Images show Montana aboard luxury train as RSR questions Spanish locos
Axed Passenger Rail Agency of South Africa (PRASA) CEO, Lucky Montana, has reportedly remained mum on the publishing of images over the weekend, showing him being accompanied by a number woman on a luxury train ride six years ago.
On Sunday, CityPress reported that Montana had been involved personally in the checking-in of 10 woman aboard a Shosholoza Meyl Premier Classe train from Johannesburg to Cape Town between 24 and 27 September 2009, at an alleged cost of R170 000.
In an interview with the paper, a former PRASA employee indicated that the women were treated to massages and six course meals, and that personally booked them into a hotel in Camps Bay after the train arrived in Cape Town.

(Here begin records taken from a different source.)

-- ==== Sys2Proof/Proofs/Exceptions.lean ====
section
/-! The checks before a request (R215, R217, R221): which instructions run behind `precheck_driver`, and what a refusal leaves
in the state. -/

namespace Sys2Proof.Machine

open Stated

/-- An error ends a request with two writes and no event (R210, R211). -/
theorem raiseError_eq (e : ErrorKind) (s : State) :
    raiseError e s = { s with response := some ⟨e.status, []⟩, marks := s.marks ++ [⟨e.mark, s.reqIndex⟩] } := rfl

/-- An instruction with a precheck is a body, the same in every state, behind that check. -/
theorem exec_eq_withPrecheck {i : Instr} (h : usesPrecheck i = true) : ∃ body, ∀ s, exec i s = withPrecheck body s := by
  cases i with
  | sendByte | sendCommand | sendDataAt | sendFrame | clear | terminate | setBrightness | setActive | scrollStart
  | scrollStep | scroll => exact ⟨_, fun _ => rfl⟩
  | init | mergeRow | packFrame | reservedE | reservedF | dataAuto | dataFixed | dispCtrl | addr | data =>
    exact absurd h Bool.false_ne_true

/-- Before the first `INIT` completes no body runs, whatever `CORRUPTED` is (R217, R221). -/
theorem withPrecheck_notInitialized (body : State → Host.Outcome State Fault Refusal) {s : State}
    (hi : s.initDone = false) : withPrecheck body s = .next (raiseError .notInitialized s) := by
  obtain ⟨-, refused⟩ | ⟨done, -, -⟩ | ⟨done, -, -⟩ := withPrecheck_cases body s
  · exact refused
  · exact absurd (hi.symm.trans done) Bool.false_ne_true
  · exact absurd (hi.symm.trans done) Bool.false_ne_true

/-- Settles O45: the precheck answers for the body, with the error `NotInitialized`. -/
theorem notInitializedIsRefused : Obligations.NotInitializedIsRefused := by
  intro i s hprecheck hi
  obtain ⟨body, hexec⟩ := exec_eq_withPrecheck hprecheck
  calc exec i s = withPrecheck body s := hexec s
    _ = .next (raiseError .notInitialized s) := withPrecheck_notInitialized body hi
    _ = _ := congrArg _ (raiseError_eq .notInitialized s)

end Sys2Proof.Machine
end

/-! Power-up (R62, R240): nothing is known of the lines or of the controller, and the engine has done nothing. -/

namespace Sys2Proof.Machine

open Stated

/-- A receiver at power-up has an empty RAM, which reads unknown at every offset, and neither mode nor display (R62). -/
theorem controllerUnknown_of_powerUp {s : State} (h : s.rx = Receiver.powerUp) : ControllerUnknown s := by
  unfold ControllerUnknown
  rw [h]
  exact ⟨Memory.read_nil, rfl, rfl⟩

/-- The scroll unit's registers at power-up (R240). -/
theorem reset_sequencerCleared : SequencerCleared State.reset := ⟨rfl, rfl, rfl, rfl, rfl, rfl, rfl⟩

/-- Settles O9: the engine's registers as they stand in the reset state, the scroll unit cleared, the receiver lost and its
controller unknown. -/
theorem powerUpState : Obligations.PowerUpState :=
  ⟨rfl, rfl, rfl, rfl, rfl, reset_sequencerCleared, rfl, rfl, controllerUnknown_of_powerUp rfl⟩

end Sys2Proof.Machine

/-! The encoding of R100 to R103 and R112, in both directions: what the encoder writes is exactly what decodes, and both are
what the rules say of the fields of a word and its payload. -/

namespace Sys2Proof

open Machine.Stated

/-! ### The opcode of an instruction, and its mask and match -/

/-- The opcode of a request (R101); a wire byte has none. -/
def opcodeOf : Instr → Option (BitVec 4)
  | .init _ _ => some 0x0
  | .sendByte _ => some 0x1
  | .sendCommand _ => some 0x2
  | .sendDataAt _ _ => some 0x3
  | .sendFrame _ => some 0x4
  | .clear => some 0x5
  | .terminate => some 0x6
  | .setBrightness _ => some 0x7
  | .setActive _ => some 0x8
  | .mergeRow _ _ _ => some 0x9
  | .packFrame _ _ _ => some 0xA
  | .scrollStart _ _ => some 0xB
  | .scrollStep => some 0xC
  | .scroll _ _ => some 0xD
  | .reservedE _ => some 0xE
  | .reservedF _ => some 0xF
  | .dataAuto | .dataFixed | .dispCtrl _ _ | .addr _ | .data _ => none

/-- Every encoding meets its row of spec/opcode_table.json. -/
theorem encode_matches_row (i : Instr) : Laws.EncodeMatchesRow.Statement i := by
  cases i with
  | init active level => exact Laws.EncodeMatchesRow.init active level
  | sendByte b => exact Laws.EncodeMatchesRow.sendByte b
  | sendCommand c => exact Laws.EncodeMatchesRow.sendCommand c
  | sendDataAt a v => exact Laws.EncodeMatchesRow.sendDataAt a v
  | sendFrame bytes => exact Laws.EncodeMatchesRow.sendFrame bytes
  | clear => exact Laws.EncodeMatchesRow.clear
  | terminate => exact Laws.EncodeMatchesRow.terminate
  | setBrightness level => exact Laws.EncodeMatchesRow.setBrightness level
  | setActive on => exact Laws.EncodeMatchesRow.setActive on
  | mergeRow c1 c2 offset => exact Laws.EncodeMatchesRow.mergeRow c1 c2 offset
  | packFrame c1 c2 offset => exact Laws.EncodeMatchesRow.packFrame c1 c2 offset
  | scrollStart msg delay => exact Laws.EncodeMatchesRow.scrollStart msg delay
  | scrollStep => exact Laws.EncodeMatchesRow.scrollStep
  | scroll msg delay => exact Laws.EncodeMatchesRow.scroll msg delay
  | reservedE rest => exact Laws.EncodeMatchesRow.reservedE rest
  | reservedF rest => exact Laws.EncodeMatchesRow.reservedF rest
  | dataAuto => exact Laws.EncodeMatchesRow.dataAuto
  | dataFixed => exact Laws.EncodeMatchesRow.dataFixed
  | dispCtrl active intensity => exact Laws.EncodeMatchesRow.dispCtrl active intensity
  | addr offset => exact Laws.EncodeMatchesRow.addr offset
  | data b => exact Laws.EncodeMatchesRow.data b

“These ladies were not on the passenger manifest, meaning they were, in effect, sneaked on to the train. On board the train, they were pampered throughout,” the ex-employee was quoted as saying.
The latest findings comes after an apparent error in Public Protector Thuli Madonsela’s Derailed report, which stipulated that Montana and his companions had boarded the Blue Train.
A spokesperson for Madonsela’s office has reportedly indicated that the complainant wrongly attributed the ride to have taken place on the Blue Train, owned by the luxury division of state owned Transnet Freight Rail (TFR), Luxrail.
In a related article, Afrikaans newspaper Rapport revealed that the Railway Safety Regulator (RSR) were unable to decode data from the accident involving one of PRASA’s controversial R600-million Afro 4000 diesel locomotives, as the on-board computer systems were all in Spanish.
A reported 64 passengers were injured when the train partially derailed near the small town of Modderrivier in the Northern Cape two weeks ago, on a section of track that had been undergoing maintenance.
Speaking to the paper, RSR spokeswoman, Babalwa Mpendu, said the train’s exact speed had to be taken from the Centralised Traffic Control’s office, as most of the data could not be understood.
She also added that an investigation would to be launched to determine why the system had not been changed to English when the batch of 13 locomotives, which formed part of a R3.5-billion contract for a further 57 units, were delivered by manufacturer Vossloh Espana.
Asked for comment, PRASA stated that the locomotives’ systems were in English and that translators would not be needed.